The Mexican economy is characterized by widespread poverty, a burgeoning manufacturing sector, a large informal economy and the presence of myriad microbusinesses. Mexico is a large exporter that has free trade agreements with more than 50 countries..
World Bank notes the extensive informal sector in Mexico. It is the result of both complex business regulations that are difficult for most small-businesspeople to navigate and a general lack of substantial start-up capital. Many Mexicans make money with small operations that make do with the few resources at their disposal. Examples include food stands, trash collectors, handymen, independent cleaning personnel, taxi drivers and musicians. The persistence of informal microenterprise leads to a reduction in national tax revenue which in turn affects the level of public investment in infrastructure and public goods.

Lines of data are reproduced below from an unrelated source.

/-- Settles O22, by the rule of each packet and of each end of a selection. -/
theorem selectionsFetchCompleteAndAnswer : Obligations.SelectionsFetchCompleteAndAnswer := by
  unfold Obligations.SelectionsFetchCompleteAndAnswer
  exact ⟨fun s c p o hat hholds hfind => ⟨fun htype hrange hue => exec_smpFetch_serves hat hholds hfind htype hrange hue,
      fun htype hstatus => exec_smpResult_ok hat hholds hfind htype hstatus⟩,
    fun s a p hat htype => exec_smpData_arrives hat htype,
    fun s a ctx y => ⟨fun hfirst hcomplete hready => selectionComplete_closes hfirst hcomplete hready,
      fun hopen hmissing => exec_partTimeout_missing hopen hmissing⟩⟩

/-! ### Registers of a ready sampler (R166, R170, R244–R247, R254) -/

section
variable {s : State} {a : SmpAt}

/-! A write of SMP_CTRL with one bit set. -/

theorem smpCtrl_reset (s : State) (a : SmpAt) :
    s.smpCtrl a 1 = (s.smpAbandon a (s.smp a).open_).modSmp a (fun x => { x with ready := true, stopped := false, stopReq := false }) := rfl

theorem smpCtrl_stop (s : State) (a : SmpAt) : s.smpCtrl a 2 = (s.modSmp a (fun x => { x with stopReq := !x.stopped })).smpSettle a := rfl

theorem smpCtrl_start (s : State) (a : SmpAt) : s.smpCtrl a 4 = s.modSmp a (fun x => { x with stopped := false, stopReq := false }) := rfl

/-- A sampler asked to stop with no selection open stops. -/
theorem stopped_smpSettle_idle (hreq : (s.smp a).stopReq = true) (hidle : (s.smp a).open_ = []) : ((s.smpSettle a).smp a).stopped = true := by
  unfold State.smpSettle
  rw [if_pos (by simp [hreq, hidle]), smp_modSmp]

theorem exec_smpStop_idle (hready : (s.smp a).ready = true) (hidle : (s.smp a).open_ = []) (hrun : (s.smp a).stopped = false) :
    Answers (.smpStop a 2) s (fun t => (t.smp a).stopped = true) := by
  refine ⟨_, congrArg Host.Outcome.next (if_pos (by simp [hready]; rfl)), ?_⟩
  rw [smpCtrl_stop]
  exact stopped_smpSettle_idle (by simp [smp_modSmp, hrun]) (by simp [smp_modSmp, hidle])

/-- A context's number as written to SMP_CTX_RESET. -/
theorem fld_ctx (ctx : Ctx) : fld (BitVec.ofNat 64 ctx.val) 7 0 = ctx.val := by
  have := ctx.isLt
  simp only [fld, BitVec.toNat_ofNat]; omega

/-- A context reset puts its history back to the start; its configuration and its counts stay (R247). -/
theorem ctx_ctxReset (x : Sampler) (c : Nat) : ∃ gram rng, (x.ctxReset c).ctx c = { x.ctx c with gram := gram, rng := rng, head := 0, total := 0 } :=
  ⟨_, _, Tbl_get_put_same _ _ _ _⟩

theorem history_ctxReset (x : Sampler) {c i : Nat} (h : c * 1024 ≤ i ∧ i < c * 1024 + 1024) : Tbl.get 0 (x.ctxReset c).history i = 0 :=
  (Tbl_get_clear _ _ _ _ _).trans (if_neg (by omega))

/-- A ready sampler resets the context named. -/
theorem exec_smpCtxReset_ready (hready : (s.smp a).ready = true) (ctx : Ctx) :
    Answers (.smpCtxReset a (BitVec.ofNat 64 ctx.val)) s (fun t =>
      ((t.smp a).ctx ctx.val).head = 0 ∧ ((t.smp a).ctx ctx.val).total = 0 ∧
        ∀ k : Nat, k < 1024 → Tbl.get 0 (t.smp a).history (ctx.val * 1024 + k) = 0) := by
  refine ⟨_, congrArg Host.Outcome.next (if_pos hready), ?_⟩
  simp only [State.ctxResetWrite, fld_ctx, ctx_smpSettle, history_smpSettle, smp_modSmp]
  obtain ⟨_, _, hctx⟩ := ctx_ctxReset (State.smp _ a) ctx.val
  rw [hctx]
  exact ⟨rfl, rfl, fun k hk => history_ctxReset _ (by omega)⟩

/-- A legal configuration word other than MODE waits as it is for the safe point (R245). -/
theorem exec_smpCfgWrite_legal (hready : (s.smp a).ready = true) (ctx : Ctx) {w : Fin 4} (hw : w ≠ 0) {v : W64}
    (hlegal : (s.smp a).cfgLegal w.val v = true) :
    exec (.smpCfgWrite a ctx w v) s =
      .next (s.modSmp a (fun x => x.modCtx ctx.val (fun k => { k with staged := k.staged ++ [(w.val, v)] }))) := by
  have hword : w.val ≠ 0 := fun h => hw (Fin.ext h)
  refine congrArg Host.Outcome.next ((if_pos hready).trans ((if_pos hlegal).trans ?_))
  simp only [if_neg hword]

/-- A legal grammar descriptor is written where no running context names the grammar (R254). -/
theorem exec_smpGrmDescWrite_stopped (hready : (s.smp a).ready = true) {g : Fin 16} {v : W64} (hlegal : grmLegal v = true)
    (hstopped : (s.smp a).grammarRuns g.val = false) :
    Answers (.smpGrmDescWrite a g v) s (fun t => Tbl.get 0 (t.smp a).grmDesc g.val = keep v grmMask) := by
  refine ⟨_, congrArg Host.Outcome.next ((if_pos hready).trans ((if_neg (by simp [hlegal])).trans (if_neg (by simp [hstopped])))), ?_⟩
  refine (congrArg (fun x : Sampler => Tbl.get 0 x.grmDesc g.val) (smp_modSmp s a _)).trans ?_
  exact Tbl_get_put_same _ _ _ _
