-- ==== Sys2Proof/Machine/Device.lean ====
section
/-!
DEFINITION. The device's commands: RESET, the end of the sweep, the timebase, and an upset of the array (R19, R106,
R115 to R117).
-/

namespace Sys2Proof.Machine

open Sys2Proof

/-- A port group with its reset values, keeping the level of PRSTn, which is a pin. -/
def PortGroup.afterReset (g : PortGroup) (manager : Bool) : PortGroup :=
  { PortGroup.reset with manager := manager, prst := g.prst }

/-- The array when RESET is asserted (R117): a sweep stops at a word the spec does not give, and a write being performed
may or may not have changed its word; both are free values. -/
def State.storeAtReset (s : State) : Store :=
  match s.phase, s.arbiter.performing with
  | .sweeping, _ => s.store.sweptTo (Config.sweepReached s.freeCount)
  | .ready, some op =>
    if op.dir = .write ∧ Config.resetWriteLands s.freeCount then
      s.store.writeWord op.page op.word op.enables (op.data.getD 0)
    else s.store
  | _, _ => s.store

/-- The assertion of RESET ends every activity without completion, empties every block and holds the timebase at 0
(R18, R19, R82, R117, R133, R144, R151, R155). -/
def State.resetAssert (s : State) : State :=
  if s.phase = .inReset then s
  else
    { s with
      phase := .inReset, timebase := 0, pages := Vector.replicate 256 Entry.reset,
      ports := mapVec (fun g => g.afterReset g.manager) s.ports, transit := [], taken := 0, engine := Engine.reset,
      store := s.storeAtReset, arbiter := { Arbiter.reset with lastServed := s.arbiter.lastServed },
      freeCount := s.freeCount + 1 }

/-- The negation of RESET: every block at its reset values, the straps sampled, the sweep begun (R115, R171). -/
def State.resetNegate (s : State) (straps : BitVec 4) : State :=
  if s.phase = .inReset then
    { s with
      phase := .sweeping, timebase := 0, pages := Vector.replicate 256 Entry.reset,
      ports := mapVec (fun n => (s.port n).afterReset (straps.getLsbD n.val)) #v[(0 : HostId), 1, 2, 3],
      transit := [], taken := 0, engine := Engine.reset, arbiter := Arbiter.reset, settings := Settings.reset }
  else s

/-- The sweep has written its last word: every byte zero with correct parity, status READY (R105, R115, R116). -/
def State.sweepEnd (s : State) : State :=
  if s.phase = .sweeping then { s with phase := .ready, store := Store.zero } else s

/-- One microsecond (R19): held at 0 while RESET is asserted; deadlines equal to the new value deliver their expiries. -/
def State.tick (s : State) : State :=
  if s.phase = .inReset then s
  else ({ s with timebase := s.timebase + 1 }).mapPages fun e => e.expire (s.timebase + 1)

/-- DEVICE_RESET_ASSERT (R117). -/
def execDeviceResetAssert (s : State) : Host.Outcome State Fault Refusal := .next s.resetAssert

/-- DEVICE_RESET_NEGATE (R115). -/
def execDeviceResetNegate (straps : BitVec 4) (s : State) : Host.Outcome State Fault Refusal :=
  .next (s.resetNegate straps)

/-- INITIALIZATION_SWEEP_END (R116). -/
def execInitializationSweepEnd (s : State) : Host.Outcome State Fault Refusal := .next s.sweepEnd

/-- TIMEBASE_ADVANCE (R19). -/
def execTimebaseAdvance (s : State) : Host.Outcome State Fault Refusal := .next s.tick

/-- ARRAY_UPSET (R106). -/
def execArrayUpset (p : PageId) (w : WordIdx) (b : ByteIdx) (flips : Byte) (parityFlips : Bool) (s : State) :
    Host.Outcome State Fault Refusal :=
  .next { s with store := s.store.upset (byteAddress p w b) flips parityFlips }

end Sys2Proof.Machine
end

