-- ==== Sys2Proof/Certificates/Slice0/Obligations.lean ====
section
/-!
DEFINITION. The statements for the provers. A statement that gives a command's next state writes it as the old state with
the parts that change replaced, so that it says of every other part that it is unchanged. A completion
is written with `PortGroup.complete` and `State.post`, whose own effect is the statement RecordsReachTheirQueues.
-/

open Sys2Proof Sys2Proof.Machine

/-! ## The block as a whole -/

/-- A step takes the command at the front of the queue; on an empty queue the block idles (the model's choice,
notes/assumptions/2.md). -/
def Obligations.StepTakesTheFrontCommand : Prop :=
  (∀ (c : Instr) (rest : List Instr) (s : State),
    step { s with pending := c :: rest } = exec c { s with pending := rest }) ∧
    ∀ s : State, s.pending = [] → step s = .next s

/-- Every command of the table completes in every state and leaves the queue alone; a term that is no command of the
table, by its address, is refused (the model's choice, notes/assumptions/22.md). -/
def Obligations.EveryCommandCompletes : Prop :=
  ∀ (c : Instr) (s : State),
    (c.wellFormed = true → ∃ t, exec c s = .next t ∧ t.pending = s.pending) ∧
      (c.wellFormed = false → exec c s = .refused .wrongAddress)

/-- R19, R171, R172: only the tick and RESET move the timebase; only the settings' own commands and the negation of RESET
move the settings; only the negation of RESET moves a manager flag. -/
def Obligations.TimebaseSettingsAndManagerFlagsKept : Prop :=
  ∀ (c : Instr) (s t : State), exec c s = .next t →
    (c ≠ .timebaseAdvance → c ≠ .deviceResetAssert → (∀ straps, c ≠ .deviceResetNegate straps) →
      t.timebase = s.timebase) ∧
      ((∀ h, c ≠ .setQuota h) → (∀ h, c ≠ .setRecallLimit h) → (∀ straps, c ≠ .deviceResetNegate straps) →
        t.settings = s.settings) ∧
      ((∀ straps, c ≠ .deviceResetNegate straps) → ∀ n, (t.port n).manager = (s.port n).manager)

/-- R105: the array changes only at the end of a write, at the end of the sweep, at an upset and at the assertion of
RESET; in particular no teardown, no retirement and no command that moves ownership changes it. -/
def Obligations.ArrayChangesOnlyByItsEvents : Prop :=
  ∀ (c : Instr) (s t : State), exec c s = .next t → c ≠ .initializationSweepEnd → c ≠ .deviceResetAssert →
    (∀ p w b f g, c ≠ .arrayUpset p w b f g) →
      (c = .wordOperationEnd → ∀ op ∈ s.arbiter.performing, op.dir = .read) → t.store = s.store
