/-- R46, R49: the holder's RELEASE grants the waiter without a WITHDRAWN. -/
theorem test_release_grants_waiter :
    ((recalled .X false []).release { page := 9, now := 0, limit := 2000 } (pl 1 2) 7).posts =
        [(older 2 2 1, { status := .ok, page := some 9, gen := some 8, result := none }),
          (pl 1 2, Reply.ofPage .ok 9)] ∧
      ((recalled .X false []).release { page := 9, now := 0, limit := 2000 } (pl 1 2) 7).notices = [] := by
  decide +kernel

/-- R52, R61: the deadline revokes the holder; a stray read holds the grant back. -/
theorem test_recall_deadline_enters_transfer :
    (({ recalled .S true [] with inFlight := #v[none, some .write, none, none] }).recallDeadline
      { page := 9, now := 2000, limit := 2000 }).entry.state = .transfer := by
  decide +kernel

/-- R109, R58: a parity report retires the page. -/
theorem test_parity_report_retires :
    (heldS.parityReport { page := 9, now := 0, limit := 2000 }).entry = { heldS with
      state := .retired, holdings := Vector.replicate 4 none } ∧
      (heldS.parityReport { page := 9, now := 0, limit := 2000 }).notices =
        [(0, .holdingRevoked 9 4 .parity), (3, .holdingRevoked 9 5 .parity)] := by
  decide +kernel

/-- R105, R106, R108: byte enable 3 writes the byte at the highest address of its word, and no other. -/
theorem test_write_word_lane :
    (Store.zero.writeWord 255 255 0x8 0x12345678).cells = [(262143, 0x12)] ∧
      (Store.zero.writeWord 0 0 0xF 0x12345678).readWord 0 0 = 0x12345678 := by
  decide +kernel

/-- R106: a flipped parity bit is a mismatch, a second flip of a data bit of the same byte hides it. -/
theorem test_upsets_hide :
    (Store.zero.upset 5 0 true).mismatched 5 = true ∧ ((Store.zero.upset 5 0 true).upset 5 0x10 false).mismatched 5 = false := by
  decide +kernel

/-- R139: 255 is the last repeat count. -/
theorem test_fault_fold_saturates :
    ({ on with faults := [⟨.range, none, none, .read, 254⟩] } : PortGroup).recordFault .range none none .read =
        { on with faults := [⟨.range, none, none, .read, 255⟩] } ∧
      ({ on with faults := [⟨.range, none, none, .read, 255⟩] } : PortGroup).recordFault .range none none .read =
        { on with faults := [⟨.range, none, none, .read, 255⟩] } := by
  decide +kernel

/-- "Notice Head Words": a RECALL of page 31 in generation 2 for X by host 3 with 2000 us. -/
theorem test_notice_words :
    let g : PortGroup := { on with notices := [.recallIssued 31 2 .X 3 2000], noticeLost := true }
    g.noticeHead 0 = 0xC0010001 ∧ g.noticeHead 1 = 0x0002001F ∧ g.noticeHead 2 = 0x00000302 ∧
      g.noticeHead 3 = 0x000007D0 := by
  decide +kernel

/-- R180: the identification words, the device status and the port control status of an ATTACHED idle port. -/
theorem test_status_words :
    (base.setPort 2 on).readWord 2 .identification0 = 0x00004256 ∧ (base.setPort 2 on).readWord 2 .identification1 = 2 ∧
      (base.setPort 2 on).readWord 2 .deviceStatus = 1 ∧ (base.setPort 2 on).readWord 2 .portControl = 0x00100011 := by
  decide +kernel

/-- R111: after HP3 comes the page engine, then HP0. -/
theorem test_arbiter_order :
    ({ lastServed := .port 3, requests := [engineRead 1 2, (access .read false).request 0], performing := none } :
        Arbiter).choose.lastServed = .engine := by
  decide +kernel

/-! ## Witnesses: the block as a whole, reset, the array -/

theorem witness_StepTakesTheFrontCommand : base.pending = [] := rfl

theorem witness_TimebaseSettingsAndManagerFlagsKept :
    (∃ t, exec (.attach 0) base = .next t) ∧ Instr.attach 0 ≠ .timebaseAdvance ∧ Instr.attach 0 ≠ .deviceResetAssert ∧
      (∀ straps, Instr.attach 0 ≠ .deviceResetNegate straps) ∧ (∀ h, Instr.attach 0 ≠ .setQuota h) ∧
      ∀ h, Instr.attach 0 ≠ .setRecallLimit h := by
  refine ⟨⟨_, rfl⟩, ?_⟩
  simp
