/-- A request that is not grantable on a page in use without a waiter is blocked by a holder (R24, R29). -/
theorem Entry.blocked_of_not_grantable {e : Entry} (wf : e.wf = true) (use : e.inUse = true) (hw : e.waiters = [])
    {pl : Place} {m : Mode} (answers : e.answersFromHolding pl.host m = false) (g : e.grantable pl.host m = false)
    (limit : BitVec 16) (now : Word) : e.canServe (waiterOf e pl m limit now) = false := by
  obtain ⟨s, st, -⟩ := (Entry.wf_iff_of_inUse use).1 wf
  have held : e.unheld = false := by
    cases u : e.unheld
    · rfl
    · rw [Entry.stateOfHoldings_of_unheld u] at st
      simp [Entry.inUse, st] at use
  simp only [Entry.grantable, hw, List.isEmpty_nil, Bool.true_and, Bool.or_eq_false_iff, Bool.and_eq_false_iff,
    decide_eq_false_iff_not] at g
  simp only [Entry.answersFromHolding, Bool.or_eq_false_iff] at answers
  have shared : (∀ k, e.mode k ≠ some .X) → e.state = .shared := fun noX =>
    st.trans (Entry.stateOfHoldings_of_shared
      ((e.exclusivelyHeld_eq_false_iff).2 fun k => by simpa [Entry.holdsX] using noX k) held)
  rw [← Bool.not_eq_true, Entry.canServe_iff]
  rintro ⟨serveS, serveX, serveUp⟩
  cases m with
  | S => exact (g.2.resolve_right (by simp)) (shared (serveS rfl))
  | X =>
    cases hu : (waiterOf e pl .X limit now).upgrade with
    | false =>
      obtain ⟨k, hk⟩ := (e.unheld_eq_false_iff).1 held
      simp [serveX rfl hu k] at hk
    | true =>
      obtain ⟨own, others⟩ := serveUp rfl hu
      have own : e.mode pl.host = some .S := own
      have others : ∀ k, k ≠ pl.host → e.holds k = false := others
      have only : e.onlyHolder pl.host = true := by
        refine (e.onlyHolder_iff _).2 fun k => ⟨fun hk => ?_, fun hk => ?_⟩
        · by_contra no
          simp [others k no] at hk
        · exact hk ▸ Entry.holds_of_holdsS ((e.holdsS_iff _).2 own)
      refine g.2.elim (fun notShared => notShared (shared fun k => ?_)) fun notOnly => by simp [only] at notOnly
      by_cases hk : k = pl.host
      · simp [hk, own]
      · simp [(e.not_holds_iff k).1 (others k hk)]
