theorem Entry.downgrade_gen {e : Entry} (env : Env) (pl : Place) (gen : BitVec 16) (stray : e.hasStray = true) :
    (e.downgrade env pl gen).entry.gen = e.gen := by
  simp only [Entry.downgrade]
  split
  · rfl
  · rename_i v hv
    rw [Entry.answerByDowngrade_frame]
    by_cases hS : v.mode = .S
    · rw [if_pos hS]; rfl
    rw [if_neg hS]
    split_ifs
    · rfl
    · rfl
    all_goals
      refine (EntryOut.serveIf_gen env _ (o := EntryOut.start _) ?_).trans rfl
      have mode := fun k => e.setHolding_mode pl.host k { v with mode := .S }
      refine Entry.hasStray_of_less (e := e) (fun k => ?_) (fun k => ?_) rfl rfl stray
      · have holds : e.holds pl.host = true := by simp [Entry.holds, hv]
        show (e.setHolding pl.host (some { v with mode := .S })).holds k = true → _
        rw [Entry.holds_iff, mode, Entry.holds_iff]
        split
        · rename_i hk
          exact fun _ => (e.holds_iff k).1 (hk ▸ holds)
        · exact id
      · show (e.setHolding pl.host (some { v with mode := .S })).holdsX k = true → _
        rw [Entry.holdsX_iff, mode, Entry.holdsX_iff]
        split <;> simp

theorem EntryOut.removeWaiter_hasStray (env : Env) (h : HostId) (o : EntryOut) :
    (o.removeWaiter env h).entry.hasStray = o.entry.hasStray := by
  rw [EntryOut.removeWaiter_entry]
  exact Entry.hasStray_congr rfl rfl rfl

theorem Entry.depart_gen {e : Entry} (env : Env) (w : Waiter) (st : Status) (stray : e.hasStray = true) :
    (e.depart env w st).entry.gen = e.gen := by
  refine (EntryOut.serveIf_gen env e.inUse (o := (EntryOut.start e).removeWaiter env w.place.host) ?_).trans ?_
  · rw [EntryOut.removeWaiter_hasStray]; exact stray
  · rw [EntryOut.removeWaiter_entry]; rfl

theorem Entry.cancelRequest_gen {e : Entry} (env : Env) (pl target : Place) (stray : e.hasStray = true) :
    (e.cancelRequest env pl target).entry.gen = e.gen := by
  simp only [Entry.cancelRequest]
  split
  · rfl
  · exact Entry.depart_gen env _ .cancelled stray

theorem Entry.waitTimeout_gen {e : Entry} (env : Env) (h : HostId) (stray : e.hasStray = true) :
    (e.waitTimeout env h).entry.gen = e.gen := by
  simp only [Entry.waitTimeout]
  split
  · rfl
  · exact Entry.depart_gen env _ .timedOut stray

theorem EntryOut.revokeAll_hasStray (env : Env) (hs : List HostId) {o : EntryOut} (stray : o.entry.hasStray = true) :
    (EntryOut.revokeAll env hs o).entry.hasStray = true ∧ (EntryOut.revokeAll env hs o).entry.gen = o.entry.gen := by
  induction hs generalizing o with
  | nil => exact ⟨stray, rfl⟩
  | cons h hs ih => exact ih (o := o.revoke env h) (Entry.dropHolding_hasStray h stray)

theorem Entry.recallDeadline_gen {e : Entry} (env : Env) (stray : e.hasStray = true) :
    (e.recallDeadline env).entry.gen = e.gen := by
  simp only [Entry.recallDeadline]
  split
  · rfl
  · rename_i r _
    split
    · obtain ⟨h1, h2⟩ := EntryOut.revokeAll_hasStray env (hostIds.filter fun h => r.targets[h]) (o := EntryOut.start e) stray
      exact Eq.trans (EntryOut.serveIf_gen env e.inUse ((Entry.hasStray_congr rfl rfl rfl).trans h1)) h2
    · rfl

theorem Entry.drainEnd_gen {e : Entry} (env : Env) (stray : e.hasStray = true) : (e.drainEnd env).entry.gen = e.gen := by
  simp only [Entry.drainEnd, stray, Bool.not_true, Bool.and_false, Bool.false_eq_true, if_false]
  split <;> rfl

theorem Entry.teardown_gen {e : Entry} (env : Env) (h : HostId) (stray : e.hasStray = true) :
    (e.teardown env h).entry.gen = e.gen := by
  simp only [Entry.teardown]
  split
  · refine (EntryOut.serveIf_gen env e.inUse ?_).trans ?_
    · simp only []
      rw [Entry.hasStray_congr (Entry.answerRecall_holdings _ h) (Entry.answerRecall_inFlight _ h)
        (Entry.answerRecall_refs _ h)]
      exact Entry.dropHolding_hasStray h ((EntryOut.removeWaiter_hasStray env h _).trans stray)
    · simp [EntryOut.removeWaiter_entry, EntryOut.start]
  · rfl

theorem Entry.acquire_gen {e : Entry} (env : Env) (overQuota poolFull : Bool) (pl : Place) (m : Mode) (limit : BitVec 16)
    (stray : e.hasStray = true) : (e.acquire env overQuota poolFull pl m limit).entry.gen = e.gen := by
  simp only [Entry.acquire, stray, Bool.not_true, Bool.and_false, Bool.false_eq_true, if_false, Entry.waitDecision]
  split_ifs
  · rfl
  · rfl
  · rfl
  · rfl
  · rfl
  · rfl
  · rfl
  · exact EntryOut.recallIfBlocked_gen env _
  · rfl

/-! ## Counts -/

/-- No host's holdings plus waiters on the page grow, and neither does the list (R7, R15). -/
structure Entry.Shrinks (e f : Entry) : Prop where
  count : ∀ h, f.count h ≤ e.count h
  waiters : f.waiters.length ≤ e.waiters.length

theorem Entry.Shrinks.refl (e : Entry) : e.Shrinks e := ⟨fun _ => le_rfl, le_rfl⟩

theorem Entry.Shrinks.trans {e f g : Entry} (a : e.Shrinks f) (b : f.Shrinks g) : e.Shrinks g :=
  ⟨fun h => (b.count h).trans (a.count h), b.waiters.trans a.waiters⟩

/-- A count reads who holds and whose the waiters are. -/
theorem Entry.count_eq (e : Entry) (h : HostId) :
    e.count h = (if e.holds h then 1 else 0) + e.waitingHosts.count h := by
  simp only [Entry.count, Entry.waitingHosts, List.count, List.countP_map]
  congr 2

theorem Entry.Shrinks.of_less {e f : Entry} (holds : ∀ k, f.holds k = true → e.holds k = true)
    (hosts : f.waitingHosts.Sublist e.waitingHosts) : e.Shrinks f := by
  refine ⟨fun h => ?_, by simpa [Entry.waitingHosts] using hosts.length_le⟩
  rw [Entry.count_eq, Entry.count_eq]
  have holding : (if f.holds h = true then 1 else 0) ≤ if e.holds h = true then 1 else 0 := by
    split_ifs <;> simp_all
  exact Nat.add_le_add holding (hosts.count_le h)

theorem Entry.Shrinks.of_eq {e f : Entry} (h : f.holdings = e.holdings) (w : f.waiters = e.waiters) : e.Shrinks f :=
  .of_less (fun k => by rw [Entry.holds_congr h]; exact id) (by simp only [Entry.waitingHosts, w]; exact List.Sublist.refl _)

theorem Entry.Shrinks.of_same {e f g : Entry} (s : f.Shrinks g) (h : f.holdings = e.holdings) (w : f.waiters = e.waiters) :
    e.Shrinks g := (Entry.Shrinks.of_eq h w).trans s

theorem EntryOut.recallIfBlocked_waiters (env : Env) (o : EntryOut) :
    (o.recallIfBlocked env).entry.waiters = o.entry.waiters := by
  simp only [EntryOut.recallIfBlocked]
  split
  · rfl
  · split <;> rfl

theorem EntryOut.shrinks_recallIfBlocked (env : Env) (o : EntryOut) : o.entry.Shrinks (o.recallIfBlocked env).entry := by
  simp only [EntryOut.recallIfBlocked]
  split
  · exact .refl _
  · split
    · exact .of_eq rfl rfl
    · exact .refl _

theorem EntryOut.grant_waiters (env : Env) (m : Mode) (places : List Place) (o : EntryOut) :
    (o.grant env m places).entry.waiters =
      o.entry.waiters.filter fun w => !(places.map Place.host).contains w.place.host := by rw [EntryOut.grant_def]

/-- A grant leaves a host that it grants its holding alone (R4, R27). -/
theorem EntryOut.count_grant_of_mem (env : Env) (m : Mode) {places : List Place} (o : EntryOut) {h : HostId}
    (mem : h ∈ places.map Place.host) : (o.grant env m places).entry.count h ≤ 1 := by
  have gone : (o.entry.waiters.filter fun w => !(places.map Place.host).contains w.place.host).countP
      (fun w => decide (w.place.host = h)) = 0 := by
    refine List.countP_eq_zero.2 fun w hw => ?_
    have := (List.mem_filter.1 hw).2
    simp only [decide_eq_true_eq]
    rintro rfl
    simp [mem] at this
  simp only [Entry.count, EntryOut.grant_waiters, gone]
  split <;> omega

theorem EntryOut.count_grant_of_notMem (env : Env) (m : Mode) {places : List Place} (o : EntryOut) {h : HostId}
    (mem : h ∉ places.map Place.host) : (o.grant env m places).entry.count h ≤ o.entry.count h := by
  have holds : (o.grant env m places).entry.holds h = o.entry.holds h := by
    rw [EntryOut.grant_def]
    exact congrArg Option.isSome ((o.entry.granted_holding m (places.map Place.host) h).trans (if_neg mem))
  simp only [Entry.count, EntryOut.grant_waiters, holds]
  exact Nat.add_le_add_left List.filter_sublist.countP_le _

/-- A grant event for waiters of the list turns a waiter of each host into its holding (R4). -/
theorem EntryOut.shrinks_grant (env : Env) (m : Mode) (places : List Place) (o : EntryOut)
    (waiting : ∀ pl ∈ places, pl.host ∈ o.entry.waitingHosts) : o.entry.Shrinks (o.grant env m places).entry := by
  refine ⟨fun h => ?_, EntryOut.grant_waiters env m places o ▸ List.length_filter_le _ _⟩
  by_cases mem : h ∈ places.map Place.host
  · refine (EntryOut.count_grant_of_mem env m o mem).trans ?_
    obtain ⟨pl, hpl, rfl⟩ := List.mem_map.1 mem
    rw [Entry.count_eq]
    have := List.count_pos_iff.2 (waiting pl hpl)
    omega
  · exact EntryOut.count_grant_of_notMem env m o mem

/-- The serving of the list moves waiters to holdings (R28 to R30). -/
theorem EntryOut.shrinks_serve (env : Env) (o : EntryOut) : o.entry.Shrinks (o.serve env).entry := by
  simp only [EntryOut.serve]
  split
  · exact .of_eq rfl rfl
  · rename_i w ws hw
    split
    · simp only [EntryOut.decideGrant]
      split
      · exact .of_eq rfl rfl
      · refine Entry.Shrinks.trans ?_ (EntryOut.shrinks_recallIfBlocked env _)
        refine (EntryOut.shrinks_grant env _ _ _ ?_).of_same rfl rfl
        obtain ⟨gs, rest, run, split, -⟩ := chosenRun_split w ws
        intro pl hpl
        simp only [hw, run, List.mem_map] at hpl
        obtain ⟨v, hv, rfl⟩ := hpl
        exact List.mem_map.2 ⟨v, by simp only [hw, split]; exact List.mem_append_left _ hv, rfl⟩
    · exact (EntryOut.shrinks_recallIfBlocked env _).of_same rfl rfl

The CIA World Factbook observes Mexico's increasing tendency toward manufacture. Mexico is a new center of production for automobiles, textiles and consumer durables. American and Asian companies are establishing factories to take advantage of the country's cheap labor, resulting in the creation of much employment. However, most factory jobs are extremely low paying.
Agriculture remains an important economic activity, although the World Factbook reports that it employs a very small percentage of the total workforce. Farmers are mostly engaged in the cultivation of corn, wheat, fruits, coffee and rice.